Par: Allal KHEIREDDINE

Mes élèves étaient sidérés. L’exercice semblait anodin : relever, dans un manuel scolaire ordinaire qui reprend les programmes officiels, les occurrences de noms masculins et féminins, les professions citées, les sujets des phrases d’exemple. Très vite, l’évidence s’est imposée à eux avec la force d’une révélation : le masculin n’était pas seulement majoritaire, il était structurellement présenté comme la norme, l’horizon naturel du langage. Les femmes apparaissaient en creux, en dérivé, en exception. Ce manuel, conçu pour des élèves, futurs citoyens, validé par l’institution, transmettait silencieusement une hiérarchie que personne n’avait jugé utile de signaler. C’est précisément cette invisibilité qui constitue la force du sexisme linguistique : il ne se proclame pas, il se respire.

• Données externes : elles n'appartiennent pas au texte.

-- ==== Sys2Proof/Tests/Slice0.lean ====
section
/-! SUPPORT. Tests: the well-formedness smoke test, values worked out by hand from the manual, and for each statement
with hypotheses a witness, named witness_<statement>, of a concrete state and operands that meet them, clause by
clause. -/

namespace Sys2Proof.Tests

open Sys2Proof Sys2Proof.Machine

-- One theorem at a time: each decide runs in its own thread, and the threads' stacks would add up.
set_option Elab.async false

/-! ## Helpers -/

/-- A predicate of all 18 devices, checked on the list of them. -/
theorem forall_device {p : Device → Prop} (h : ∀ d ∈ deviceList, p d) (d : Device) : p d := h d (mem_deviceList d)

/-- The part after reset: own address 1, management source 0xF0. -/
abbrev base : State := State.reset

/-- A feeder's settings: FM and FT are elements 0 and 1 of unit 0x40, channels 0 and 1. -/
def feeder : FeederSettings :=
  { inService := true, chan := 0, lineChan := 1, lossAction := .hold, captureOnRising := false,
    mainUnit := 0x40, mainElem := 0, testUnit := 0x40, testElem := 1, iMax := 8000, dStart := 400, dStop := 150,
    deltaISet := 1800, tDelay := 24, tMax := 400, stopHold := 8, iDt := 3000, tDt := 200, bfTime := 200,
    closeTime := 500 }

/-- A reclose plan with two attempts. -/
def plan : Plan :=
  { limit := 2, dead := [500, 1000], reclaim := 5, rTest := 1000, rMin := 200, uTestMin := 6000, uLive := 3000,
    settle := 100, hold := 30, busWait := 60 }

/-- Rectifier settings: bus, current and U_ab on channels 2, 3 and 4. -/
def rectSet : RectSettings :=
  { busChan := 2, curChan := 3, uabChan := 4, dcmUnit := 0x50, dcmElem := 0, acmUnit := 0x51, acmElem := 0, gain := 16,
    uSet := 7500, droop := 100, alphaMin := 300, alphaMax := 7500, delta := 500, iLim := 4000, iRMax := 8000,
    dcFail := 80 }

/-- An enabled intertrip table: feeders 1 and 2 in section 0x0C, the others in none. -/
def lineTable : LineTable :=
  { enable := true, busFree := 8, retry := 1, sections := #v[0x0C, 0x0C, 0, 0, 0, 0, 0, 0] }

/-- A GOOD instant. -/
def good (v : Int) : Instant := ⟨BitVec.ofInt 16 v, .good⟩

/-- A SATURATED instant. -/
def saturated (v : Int) : Instant := ⟨BitVec.ofInt 16 v, .saturated⟩

/-- A history that ends in an instant, with another four steps before the end. -/
def history (older newest : Instant) : List Instant :=
  [missingInstant, missingInstant, missingInstant, older, missingInstant, missingInstant, missingInstant, newest]

/-- A copy of an arrival with no missing instants on a channel that stays VALID. -/
def copy (c : Fin 24) (older own : Instant) : Copy :=
  { chan := c, missing := 0, own := own, before := .valid, after := .valid, hist := history older own }

/-- An assigned record with a position and no command. -/
def device (unit elem : Byte) (pos : Position) : DevRecord :=
  { DevRecord.initial with addr := some (unit, elem), pos := pos }

/-- The record with a command outstanding whose timers run. -/
def commanded (c : Command) (r : DevRecord) : DevRecord :=
  { r with cmd := c, requester := some .sequencer, cmdTimer := some 640000000, cmdStart := some 0, repeatAt := some 6400000 }

/-- Put a record. -/
def withDev (d : Device) (r : DevRecord) (s : State) : State := s.updDev d fun _ => r

/-- Feeder 1 in service with its plan, FM in a position, FT open, DCM and ACM closed. -/
def fed (fm : Position) : State :=
  ((base.updEv 0 fun e => { e with settings := some feeder, chanView := .valid, posView := fm, state := .quiet }).updSeq 0
      fun q => { q with plan := some plan, state := .idleClosed, limit := 2 })
    |> withDev (.fm 0) (device 0x40 0 fm) |> withDev (.ft 0) (device 0x40 1 .opened)
    |> withDev .dcm (device 0x50 0 .closed) |> withDev .acm (device 0x51 0 .closed)
    |> (·.updLine fun l => { l with table := some lineTable })
    |> (·.updRect fun r => { r with settings := some rectSet, state := .blocked })

/-- Feeder 1 with the evaluator in a state and an arrival handed to it. -/
def evaluating (st : EvState) (k : Copy) : State := (fed .closed).updEv 0 fun e => { e with state := st, inbox := [k] }

/-- A channel that is VALID with a last usable value. -/
def validChan (v : Int) : Channel :=
  { Channel.initial with
    state := .valid, last := good v, hist := List.replicate 8 (good v), goodRun := 32, staleAt := some 12800000 }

Car la langue française, comme toutes les langues du reste, n’est pas un outil neutre de communication. Elle est le sédiment d’une organisation sociale patriarcale pluri-séculaire, et ce que mes élèves découvraient dans ce manuel, les linguistes le théorisent depuis au moins Robin Lakoff (« Language and Woman’s Place », 1975) et Marina Yaguello (« Les Mots et les Femmes », 1978) : la langue valorise structurellement le masculin et dévalorise, efface ou dégrade le féminin, à tous les niveaux de son architecture — grammatical, lexical, sémantique et symbolique.
La fondation de cet édifice est grammaticale. La règle selon laquelle « le masculin l’emporte sur le féminin » ne relève pas de la logique linguistique : elle est une construction idéologique, codifiée au XVIIᵉ siècle par Vaugelas et explicitement justifiée par Nicolas Beauzée en 1767 : « Le genre masculin est réputé plus noble que le féminin à cause de la supériorité du mâle sur la femelle. »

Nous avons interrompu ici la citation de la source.